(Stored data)
....

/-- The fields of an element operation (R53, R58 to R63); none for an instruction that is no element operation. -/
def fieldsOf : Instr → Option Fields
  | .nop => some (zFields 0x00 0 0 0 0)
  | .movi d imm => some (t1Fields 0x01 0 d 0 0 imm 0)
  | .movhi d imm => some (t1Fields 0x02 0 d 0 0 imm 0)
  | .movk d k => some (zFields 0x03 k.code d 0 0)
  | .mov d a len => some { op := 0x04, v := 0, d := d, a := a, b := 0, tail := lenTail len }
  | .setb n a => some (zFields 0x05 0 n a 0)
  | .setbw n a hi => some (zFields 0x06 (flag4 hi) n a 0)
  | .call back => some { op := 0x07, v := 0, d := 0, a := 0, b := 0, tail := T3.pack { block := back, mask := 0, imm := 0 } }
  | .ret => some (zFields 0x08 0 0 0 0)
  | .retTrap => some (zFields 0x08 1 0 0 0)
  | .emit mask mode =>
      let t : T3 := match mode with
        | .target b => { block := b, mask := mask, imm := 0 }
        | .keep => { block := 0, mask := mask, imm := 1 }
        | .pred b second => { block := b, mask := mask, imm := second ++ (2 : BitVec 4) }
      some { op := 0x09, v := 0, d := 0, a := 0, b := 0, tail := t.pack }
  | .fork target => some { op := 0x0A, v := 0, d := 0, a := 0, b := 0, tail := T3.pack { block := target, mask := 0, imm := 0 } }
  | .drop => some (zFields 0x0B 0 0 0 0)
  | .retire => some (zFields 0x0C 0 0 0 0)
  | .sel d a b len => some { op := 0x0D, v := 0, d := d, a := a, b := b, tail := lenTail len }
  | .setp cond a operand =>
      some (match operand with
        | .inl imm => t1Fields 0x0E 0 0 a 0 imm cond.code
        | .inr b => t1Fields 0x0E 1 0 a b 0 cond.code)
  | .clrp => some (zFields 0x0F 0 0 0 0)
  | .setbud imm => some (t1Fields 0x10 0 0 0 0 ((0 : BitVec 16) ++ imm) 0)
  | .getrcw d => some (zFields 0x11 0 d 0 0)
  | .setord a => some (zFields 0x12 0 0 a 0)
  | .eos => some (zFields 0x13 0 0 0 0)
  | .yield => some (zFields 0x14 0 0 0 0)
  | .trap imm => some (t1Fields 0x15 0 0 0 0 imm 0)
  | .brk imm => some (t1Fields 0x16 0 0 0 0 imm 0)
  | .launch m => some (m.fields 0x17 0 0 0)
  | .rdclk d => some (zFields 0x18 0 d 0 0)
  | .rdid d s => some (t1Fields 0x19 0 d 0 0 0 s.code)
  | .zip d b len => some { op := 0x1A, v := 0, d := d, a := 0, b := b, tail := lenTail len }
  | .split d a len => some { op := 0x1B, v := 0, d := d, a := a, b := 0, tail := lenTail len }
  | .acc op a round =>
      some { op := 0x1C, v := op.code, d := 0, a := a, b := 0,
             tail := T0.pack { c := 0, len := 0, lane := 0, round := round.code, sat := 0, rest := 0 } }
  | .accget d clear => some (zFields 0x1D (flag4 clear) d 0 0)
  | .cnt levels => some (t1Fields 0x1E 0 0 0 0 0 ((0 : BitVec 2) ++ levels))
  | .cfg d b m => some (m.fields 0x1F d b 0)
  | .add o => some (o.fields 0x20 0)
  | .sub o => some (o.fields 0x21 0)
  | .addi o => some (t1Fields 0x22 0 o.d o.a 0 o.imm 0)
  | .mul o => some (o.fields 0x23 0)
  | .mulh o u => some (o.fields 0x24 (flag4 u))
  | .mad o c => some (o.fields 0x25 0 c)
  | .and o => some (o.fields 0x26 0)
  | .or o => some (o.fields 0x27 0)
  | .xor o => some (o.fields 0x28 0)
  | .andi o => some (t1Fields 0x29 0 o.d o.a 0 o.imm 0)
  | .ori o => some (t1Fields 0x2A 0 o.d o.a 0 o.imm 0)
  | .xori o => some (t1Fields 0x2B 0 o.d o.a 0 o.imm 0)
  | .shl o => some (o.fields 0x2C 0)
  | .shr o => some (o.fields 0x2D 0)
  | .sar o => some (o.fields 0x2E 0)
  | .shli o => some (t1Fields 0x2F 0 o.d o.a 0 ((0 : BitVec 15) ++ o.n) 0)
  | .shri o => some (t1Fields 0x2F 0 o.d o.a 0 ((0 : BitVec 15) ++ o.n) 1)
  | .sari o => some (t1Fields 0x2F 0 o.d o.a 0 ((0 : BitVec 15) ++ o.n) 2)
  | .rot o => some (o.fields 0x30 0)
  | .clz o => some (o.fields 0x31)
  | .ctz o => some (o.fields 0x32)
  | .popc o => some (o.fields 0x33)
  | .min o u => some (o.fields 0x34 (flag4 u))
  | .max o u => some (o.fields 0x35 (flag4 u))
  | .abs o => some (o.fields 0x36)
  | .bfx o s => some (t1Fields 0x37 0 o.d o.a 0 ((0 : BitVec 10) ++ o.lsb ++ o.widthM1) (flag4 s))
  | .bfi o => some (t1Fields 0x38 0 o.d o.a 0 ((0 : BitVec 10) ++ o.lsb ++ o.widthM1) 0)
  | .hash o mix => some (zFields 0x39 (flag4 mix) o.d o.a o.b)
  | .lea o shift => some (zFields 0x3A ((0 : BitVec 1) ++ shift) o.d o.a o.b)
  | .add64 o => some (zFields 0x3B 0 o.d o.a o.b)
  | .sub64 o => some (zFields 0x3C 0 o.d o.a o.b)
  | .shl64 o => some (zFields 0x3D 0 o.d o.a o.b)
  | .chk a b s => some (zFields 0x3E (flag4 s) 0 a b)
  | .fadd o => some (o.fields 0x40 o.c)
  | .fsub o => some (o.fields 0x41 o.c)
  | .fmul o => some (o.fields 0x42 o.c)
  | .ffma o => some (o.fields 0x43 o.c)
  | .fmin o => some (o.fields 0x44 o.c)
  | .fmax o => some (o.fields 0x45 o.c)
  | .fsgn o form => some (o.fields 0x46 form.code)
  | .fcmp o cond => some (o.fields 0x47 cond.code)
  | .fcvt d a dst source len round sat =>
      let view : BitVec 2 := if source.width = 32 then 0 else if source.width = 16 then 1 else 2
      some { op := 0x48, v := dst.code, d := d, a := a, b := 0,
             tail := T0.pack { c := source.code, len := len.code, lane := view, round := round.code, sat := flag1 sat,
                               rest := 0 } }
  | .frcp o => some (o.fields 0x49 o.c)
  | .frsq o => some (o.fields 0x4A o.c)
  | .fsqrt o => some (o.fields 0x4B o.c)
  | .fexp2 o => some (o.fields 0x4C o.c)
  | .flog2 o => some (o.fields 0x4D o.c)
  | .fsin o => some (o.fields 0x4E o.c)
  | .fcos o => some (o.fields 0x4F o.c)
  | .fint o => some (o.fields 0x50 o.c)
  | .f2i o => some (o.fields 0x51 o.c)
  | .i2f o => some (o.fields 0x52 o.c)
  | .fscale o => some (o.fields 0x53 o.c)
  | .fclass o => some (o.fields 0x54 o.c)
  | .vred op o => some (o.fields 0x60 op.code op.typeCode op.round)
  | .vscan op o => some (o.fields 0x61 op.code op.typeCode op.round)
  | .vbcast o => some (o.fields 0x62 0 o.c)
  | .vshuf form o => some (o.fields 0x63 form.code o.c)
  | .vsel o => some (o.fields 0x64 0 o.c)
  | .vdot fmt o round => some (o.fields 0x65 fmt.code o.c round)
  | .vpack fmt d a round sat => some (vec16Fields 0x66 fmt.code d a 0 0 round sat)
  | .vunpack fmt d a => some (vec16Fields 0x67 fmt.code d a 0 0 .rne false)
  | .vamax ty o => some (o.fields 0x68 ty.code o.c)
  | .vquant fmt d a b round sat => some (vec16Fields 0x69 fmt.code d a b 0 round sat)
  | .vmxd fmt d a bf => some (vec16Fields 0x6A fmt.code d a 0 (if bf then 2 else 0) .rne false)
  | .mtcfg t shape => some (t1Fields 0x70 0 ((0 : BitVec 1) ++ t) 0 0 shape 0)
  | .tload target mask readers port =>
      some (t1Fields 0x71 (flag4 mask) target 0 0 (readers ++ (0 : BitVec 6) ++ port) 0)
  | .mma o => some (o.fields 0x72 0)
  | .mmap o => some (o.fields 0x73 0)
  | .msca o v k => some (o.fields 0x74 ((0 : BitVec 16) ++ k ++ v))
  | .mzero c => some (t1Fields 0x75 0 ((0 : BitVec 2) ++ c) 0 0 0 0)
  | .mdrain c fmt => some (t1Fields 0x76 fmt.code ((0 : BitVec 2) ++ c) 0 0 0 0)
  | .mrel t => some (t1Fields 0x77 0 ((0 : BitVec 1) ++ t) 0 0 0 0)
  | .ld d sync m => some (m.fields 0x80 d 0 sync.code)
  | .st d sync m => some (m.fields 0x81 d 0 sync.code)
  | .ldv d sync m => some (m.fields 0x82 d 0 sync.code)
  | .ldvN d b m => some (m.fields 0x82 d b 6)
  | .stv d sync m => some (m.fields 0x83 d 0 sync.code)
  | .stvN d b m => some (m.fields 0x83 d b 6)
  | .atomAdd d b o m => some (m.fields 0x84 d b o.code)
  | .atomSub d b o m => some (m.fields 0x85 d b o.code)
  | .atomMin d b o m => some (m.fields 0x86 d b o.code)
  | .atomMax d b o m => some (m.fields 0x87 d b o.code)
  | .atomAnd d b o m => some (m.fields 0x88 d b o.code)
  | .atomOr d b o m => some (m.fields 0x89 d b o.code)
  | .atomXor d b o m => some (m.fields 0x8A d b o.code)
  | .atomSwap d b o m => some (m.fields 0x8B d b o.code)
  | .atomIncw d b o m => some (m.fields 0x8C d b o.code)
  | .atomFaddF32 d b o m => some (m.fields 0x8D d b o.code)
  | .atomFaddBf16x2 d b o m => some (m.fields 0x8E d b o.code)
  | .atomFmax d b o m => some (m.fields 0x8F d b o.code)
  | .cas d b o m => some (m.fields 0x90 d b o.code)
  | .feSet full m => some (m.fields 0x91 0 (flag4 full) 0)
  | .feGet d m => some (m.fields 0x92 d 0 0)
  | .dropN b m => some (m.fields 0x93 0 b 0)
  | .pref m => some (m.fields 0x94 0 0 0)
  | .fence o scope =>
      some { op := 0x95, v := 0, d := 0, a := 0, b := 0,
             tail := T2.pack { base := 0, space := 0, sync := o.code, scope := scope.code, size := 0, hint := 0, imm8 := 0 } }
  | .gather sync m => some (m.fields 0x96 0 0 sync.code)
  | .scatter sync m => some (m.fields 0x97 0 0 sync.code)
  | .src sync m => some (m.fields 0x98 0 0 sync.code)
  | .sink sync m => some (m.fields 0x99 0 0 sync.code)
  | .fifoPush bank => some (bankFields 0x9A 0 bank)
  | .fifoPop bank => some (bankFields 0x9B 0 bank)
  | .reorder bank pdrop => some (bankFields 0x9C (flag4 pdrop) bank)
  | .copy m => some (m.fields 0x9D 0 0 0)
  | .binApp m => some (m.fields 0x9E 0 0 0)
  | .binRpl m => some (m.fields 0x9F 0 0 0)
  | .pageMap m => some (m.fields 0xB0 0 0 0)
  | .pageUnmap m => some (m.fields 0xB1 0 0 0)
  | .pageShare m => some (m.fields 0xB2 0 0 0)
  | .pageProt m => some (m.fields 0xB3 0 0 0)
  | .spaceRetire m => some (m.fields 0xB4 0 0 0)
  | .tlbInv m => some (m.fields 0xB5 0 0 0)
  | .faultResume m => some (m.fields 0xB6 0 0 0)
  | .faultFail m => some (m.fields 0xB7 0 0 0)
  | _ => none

....

■ Task goal ■
Repeat exactly the lines of the data from the first one through the line with "0x0B 0 0 0 0)", both of them included.

■ Task output ■
/-- The fields of an element operation (R53, R58 to R63); none for an instruction that is no element operation. -/
def fieldsOf : Instr → Option Fields
  | .nop => some (zFields 0x00 0 0 0 0)
  | .movi d imm => some (t1Fields 0x01 0 d 0 0 imm 0)
  | .movhi d imm => some (t1Fields 0x02 0 d 0 0 imm 0)
  | .movk d k => some (zFields 0x03 k.code d 0 0)
  | .mov d a len => some { op := 0x04, v := 0, d := d, a := a, b := 0, tail := lenTail len }
  | .setb n a => some (zFields 0x05 0 n a 0)
  | .setbw n a hi => some (zFields 0x06 (flag4 hi) n a 0)
  | .call back => some { op := 0x07, v := 0, d := 0, a := 0, b := 0, tail := T3.pack { block := back, mask := 0, imm := 0 } }
  | .ret => some (zFields 0x08 0 0 0 0)
  | .retTrap => some (zFields 0x08 1 0 0 0)
  | .emit mask mode =>
      let t : T3 := match mode with
        | .target b => { block := b, mask := mask, imm := 0 }
        | .keep => { block := 0, mask := mask, imm := 1 }
        | .pred b second => { block := b, mask := mask, imm := second ++ (2 : BitVec 4) }
      some { op := 0x09, v := 0, d := 0, a := 0, b := 0, tail := t.pack }
  | .fork target => some { op := 0x0A, v := 0, d := 0, a := 0, b := 0, tail := T3.pack { block := target, mask := 0, imm := 0 } }
  | .drop => some (zFields 0x0B 0 0 0 0)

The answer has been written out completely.